-- ==== Sys2Proof/Laws/InvWork.lean ====
section
/-! SUPPORT. The invariant kept by work, messages, contexts and tokens: one lemma for each function that answers a state. -/

namespace Sys2Proof.Machine

set_option Elab.async false

theorem State.addLaunch_inv {s : State} {i : Nat} {cl : Nat} {b : LaunchBlock} {graph : Option Nat} (s_i : s.Inv) : (State.addLaunch s i cl b
    graph).Inv := by
  unfold State.addLaunch
  grind -ring -linarith -lia -ac -order [inv_mk, → State.Inv.mem, → State.Inv.claims, → State.Inv.slots, → State.Inv.dusk, State.updJob_inv]

theorem execLaunch_inv {d : Nat} {a : Nat} {s : State} {t_ : State} (s_i : s.Inv) (e_ : execLaunch d a s = .next t_) : t_.Inv := by
  unfold execLaunch at e_
  refine State.gate_inv s_i (fun s t s_i e_ => ?_) e_
  try dsimp only at e_
  grind -ring -linarith -lia -ac -order [inv_mk, → State.Inv.mem, → State.Inv.claims, → State.Inv.slots, → State.Inv.dusk, State.upd_inv,
      State.checkReady_inv, State.drain_inv, State.loadBlock_inv, State.trap_inv, State.trapWith_inv, State.halt_inv, State.gate_inv,
      State.addLaunch_inv]

theorem State.readLaunch_inv {r : State × List Nat} {a : Nat} {t_ : State} {v_ : List Nat} (r_i : r.1.Inv) (e_ : State.readLaunch r a = .ok (t_, v_))
    : t_.Inv := by
  unfold State.readLaunch at e_
  grind -ring -linarith -lia -ac -order [inv_mk, → State.Inv.mem, → State.Inv.claims, → State.Inv.slots, → State.Inv.dusk, State.loadBlock_inv]

theorem State.addGraph_inv {s : State} {i : Nat} {cl : Nat} {extra : Nat} {waits : List Nat} {bs : List LaunchBlock} (s_i : s.Inv) : (State.addGraph s
    i cl extra waits bs).Inv := by
  unfold State.addGraph
  dsimp only
  refine State.checkReady_inv ?_
  have h1 : ∀ (u : State), u.Inv → (bs.foldl (fun (u : State) b => u.addLaunch i cl (resolveWaits (s.counts i).1 b) (some (s.counts i).2)) u).Inv :=
    fun u h => foldl_inv (fun _ _ h => State.addLaunch_inv h) bs h
  split
  · exact State.finish_inv (h1 _ (State.updJob_inv s_i))
  · exact h1 _ (State.updJob_inv s_i)

theorem execGraphrun_inv {d : Nat} {a : Nat} {s : State} {t_ : State} (s_i : s.Inv) (e_ : execGraphrun d a s = .next t_) : t_.Inv := by
  unfold execGraphrun at e_
  refine State.gate_inv s_i (fun s t s_i e_ => ?_) e_
  dsimp only at e_
  split at e_
  · exact State.halt_inv s_i e_
  split at e_
  · exact State.halt_inv s_i e_
  next h =>
  have h1 := State.loadBlock_inv s_i h
  split at e_
  · exact State.trap_inv s_i e_
  split at e_
  · exact State.halt_inv s_i e_
  next h2 =>
  have h3 := foldlM_fst_inv (fun _ _ _ h e => State.readLaunch_inv h e) _ (s := (_, [])) h1 h2
  split at e_
  · exact State.trap_inv s_i e_
  split at e_
  · exact State.trapWith_inv s_i e_
  split at e_
  · exact State.trapWith_inv s_i e_
  injection e_ with e_
  subst e_
  exact State.upd_inv (State.addGraph_inv (State.drain_inv h3))

theorem execCcadd_inv {a : Nat} {b : Nat} {s : State} {t_ : State} (s_i : s.Inv) (e_ : execCcadd a b s = .next t_) : t_.Inv := by
  unfold execCcadd at e_
  refine State.gate_inv s_i (fun s t s_i e_ => ?_) e_
  try dsimp only at e_
  grind -ring -linarith -lia -ac -order [inv_mk, → State.Inv.mem, → State.Inv.claims, → State.Inv.slots, → State.Inv.dusk, State.updJob_inv,
      State.underflow_inv, State.advance4_inv, State.gate_inv]

theorem execCcwait_inv {a : Nat} {s : State} {t_ : State} (s_i : s.Inv) (e_ : execCcwait a s = .next t_) : t_.Inv := by
  unfold execCcwait at e_
  refine State.gate_inv s_i (fun s t s_i e_ => ?_) e_
  try dsimp only at e_
  grind -ring -linarith -lia -ac -order [inv_mk, → State.Inv.mem, → State.Inv.claims, → State.Inv.slots, → State.Inv.dusk, State.upd_inv,
      State.advance4_inv, State.gate_inv]

theorem execCcread_inv {d : Nat} {a : Nat} {s : State} {t_ : State} (s_i : s.Inv) (e_ : execCcread d a s = .next t_) : t_.Inv := by
  unfold execCcread at e_
  refine State.gate_inv s_i (fun s t s_i e_ => ?_) e_
  try dsimp only at e_
  grind -ring -linarith -lia -ac -order [inv_mk, → State.Inv.mem, → State.Inv.claims, → State.Inv.slots, → State.Inv.dusk, State.upd_inv,
      State.gate_inv]

theorem State.cancelAt_inv {s : State} {i : Nat} {lvl : Nat} {idx : Nat} {why : Nat} (s_i : s.Inv) : (State.cancelAt s i lvl idx why).Inv := by
  unfold State.cancelAt
  grind -ring -linarith -lia -ac -order [inv_mk, → State.Inv.mem, → State.Inv.claims, → State.Inv.slots, → State.Inv.dusk, State.post_inv,
      State.cancel_inv]

theorem execCancel_inv {a : Nat} {l : Nat} {s : State} {t_ : State} (s_i : s.Inv) (e_ : execCancel a l s = .next t_) : t_.Inv := by
  unfold execCancel at e_
  refine State.gate_inv s_i (fun s t s_i e_ => ?_) e_
  try dsimp only at e_
  grind -ring -linarith -lia -ac -order [inv_mk, → State.Inv.mem, → State.Inv.claims, → State.Inv.slots, → State.Inv.dusk, State.advance4_inv,
      State.gate_inv, State.cancelAt_inv]

theorem execYield_inv {s : State} {t_ : State} (s_i : s.Inv) (e_ : execYield s = .next t_) : t_.Inv := by
  unfold execYield at e_
  refine State.gate_inv s_i (fun s t s_i e_ => ?_) e_
  try dsimp only at e_
  grind -ring -linarith -lia -ac -order [inv_mk, → State.Inv.mem, → State.Inv.claims, → State.Inv.slots, → State.Inv.dusk, State.upd_inv,
      State.gate_inv]

theorem execHalt_inv {s : State} {t_ : State} (s_i : s.Inv) (e_ : execHalt s = .next t_) : t_.Inv := by
  unfold execHalt at e_
  refine State.gate_inv s_i (fun s t s_i e_ => ?_) e_
  try dsimp only at e_
  grind -ring -linarith -lia -ac -order [inv_mk, → State.Inv.mem, → State.Inv.claims, → State.Inv.slots, → State.Inv.dusk, State.upd_inv,
      State.post_inv, State.drain_inv, State.dropLinks_inv, State.halt_inv, State.gate_inv]

theorem State.retireRows_inv {s : State} {h : Hart} (s_i : s.Inv) : (State.retireRows s h).Inv := by
  unfold State.retireRows
  grind -ring -linarith -lia -ac -order [inv_mk, → State.Inv.mem, → State.Inv.claims, → State.Inv.slots, → State.Inv.dusk, State.setCore_inv]

theorem State.remove_inv {s : State} {hid : Nat} (s_i : s.Inv) : (State.remove s hid).Inv := by
  unfold State.remove
  grind -ring -linarith -lia -ac -order [inv_mk, → State.Inv.mem, → State.Inv.claims, → State.Inv.slots, → State.Inv.dusk]

theorem State.checkBars_inv {s : State} {i : Nat} {l : Nat} (s_i : s.Inv) : (State.checkBars s i l).Inv := by
  exact foldl_inv (fun _ _ h => State.checkBar_inv h) _ s_i

theorem State.loseReport_inv {s : State} {h : Hart} {r : Report} (s_i : s.Inv) : (State.loseReport s h r).Inv := by
  unfold State.loseReport
  grind -ring -linarith -lia -ac -order [inv_mk, → State.Inv.mem, → State.Inv.claims, → State.Inv.slots, → State.Inv.dusk, State.log_inv]

theorem State.haltDone_inv {s : State} {h : Hart} (s_i : s.Inv) : (State.haltDone s h).Inv := by
  unfold State.haltDone
  dsimp only
  refine State.closeJob_inv (State.countDown_inv (State.checkBars_inv ?_))
  have h2 := foldl_inv (f := fun (u : State) r => u.loseReport h r) (fun _ _ h => State.loseReport_inv h) h.held
    (State.remove_inv (hid := h.hid) (State.retireRows_inv (h := h) (State.updLaunch_inv (i := h.slot) (l := h.launchid) (f := fun l =>
    { l with halted := l.halted + 1, pend := if h.pending.isEmpty then l.pend else mapSet [] l.pend h.lcore h.pending }) s_i)))
  split
  · exact h2
  · exact ite_inv (State.collect_inv h2) h2

theorem execHaltComplete_inv {hid : Nat} {s : State} {t_ : State} (s_i : s.Inv) (e_ : execHaltComplete hid s = .next t_) : t_.Inv := by
  unfold execHaltComplete at e_
  grind -ring -linarith -lia -ac -order [inv_mk, → State.Inv.mem, → State.Inv.claims, → State.Inv.slots, → State.Inv.dusk, State.haltDone_inv]

theorem execTtstart_inv {a : Nat} {s : State} {t_ : State} (s_i : s.Inv) (e_ : execTtstart a s = .next t_) : t_.Inv := by
  unfold execTtstart at e_
  refine State.gate_inv s_i (fun s t s_i e_ => ?_) e_
  try dsimp only at e_
  grind -ring -linarith -lia -ac -order [inv_mk, → State.Inv.mem, → State.Inv.claims, → State.Inv.slots, → State.Inv.dusk, State.upd_inv,
      State.setCluster_inv, State.post_inv, State.loadBlock_inv, State.trapWith_inv, State.halt_inv, State.gate_inv]

theorem State.deviate_inv {s : State} {kind : Nat} {cycle : Nat} {t_ : State} (s_i : s.Inv) (e_ : State.deviate s kind cycle = .next t_) : t_.Inv :=
    by
  unfold State.deviate at e_
  grind -ring -linarith -lia -ac -order [inv_mk, → State.Inv.mem, → State.Inv.claims, → State.Inv.slots, → State.Inv.dusk, State.abandon_inv,
      State.trap_inv]

theorem State.atBoundary_inv {s : State} (s_i : s.Inv) : (State.atBoundary s).Inv := by
  unfold State.atBoundary
  grind -ring -linarith -lia -ac -order [inv_mk, → State.Inv.mem, → State.Inv.claims, → State.Inv.slots, → State.Inv.dusk, State.setCore_inv,
      State.post_inv, State.postAll_inv]

theorem State.arrive_inv {s : State} {t : TimePos} (s_i : s.Inv) : (State.arrive s t).Inv := by
  unfold State.arrive
  grind -ring -linarith -lia -ac -order [inv_mk, → State.Inv.mem, → State.Inv.claims, → State.Inv.slots, → State.Inv.dusk, State.upd_inv,
      State.mapHarts_inv, State.setCluster_inv, State.post_inv]

theorem execTtsync_inv {s : State} {t_ : State} (s_i : s.Inv) (e_ : execTtsync s = .next t_) : t_.Inv := by
  unfold execTtsync at e_
  refine State.gate_inv s_i (fun s t s_i e_ => ?_) e_
  try dsimp only at e_
  grind -ring -linarith -lia -ac -order [inv_mk, → State.Inv.mem, → State.Inv.claims, → State.Inv.slots, → State.Inv.dusk, State.upd_inv,
      State.advance4_inv, State.takeAsync_inv, State.halt_inv, State.gate_inv, State.deviate_inv, State.atBoundary_inv, State.arrive_inv]

theorem execDaybreakPulse_inv {cl : Nat} {s : State} {t_ : State} (s_i : s.Inv) (e_ : execDaybreakPulse cl s = .next t_) : t_.Inv := by
  unfold execDaybreakPulse at e_
  grind -ring -linarith -lia -ac -order [inv_mk, → State.Inv.mem, → State.Inv.claims, → State.Inv.slots, → State.Inv.dusk, State.mapHarts_inv,
      State.setCluster_inv]

theorem State.holdRoute_inv {s : State} {key : Nat} {bs : List Byte} (s_i : s.Inv) : (State.holdRoute s key bs).Inv := by
  unfold State.holdRoute
  grind -ring -linarith -lia -ac -order [inv_mk, → State.Inv.mem, → State.Inv.claims, → State.Inv.slots, → State.Inv.dusk]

● Your instructions
Write out exactly, please, the lines beginning at the start of the material and ending with the line that holds "set_option Elab.async false", both included.

● Written answer
-- ==== Sys2Proof/Laws/InvWork.lean ====
section
/-! SUPPORT. The invariant kept by work, messages, contexts and tokens: one lemma for each function that answers a state. -/

namespace Sys2Proof.Machine

set_option Elab.async false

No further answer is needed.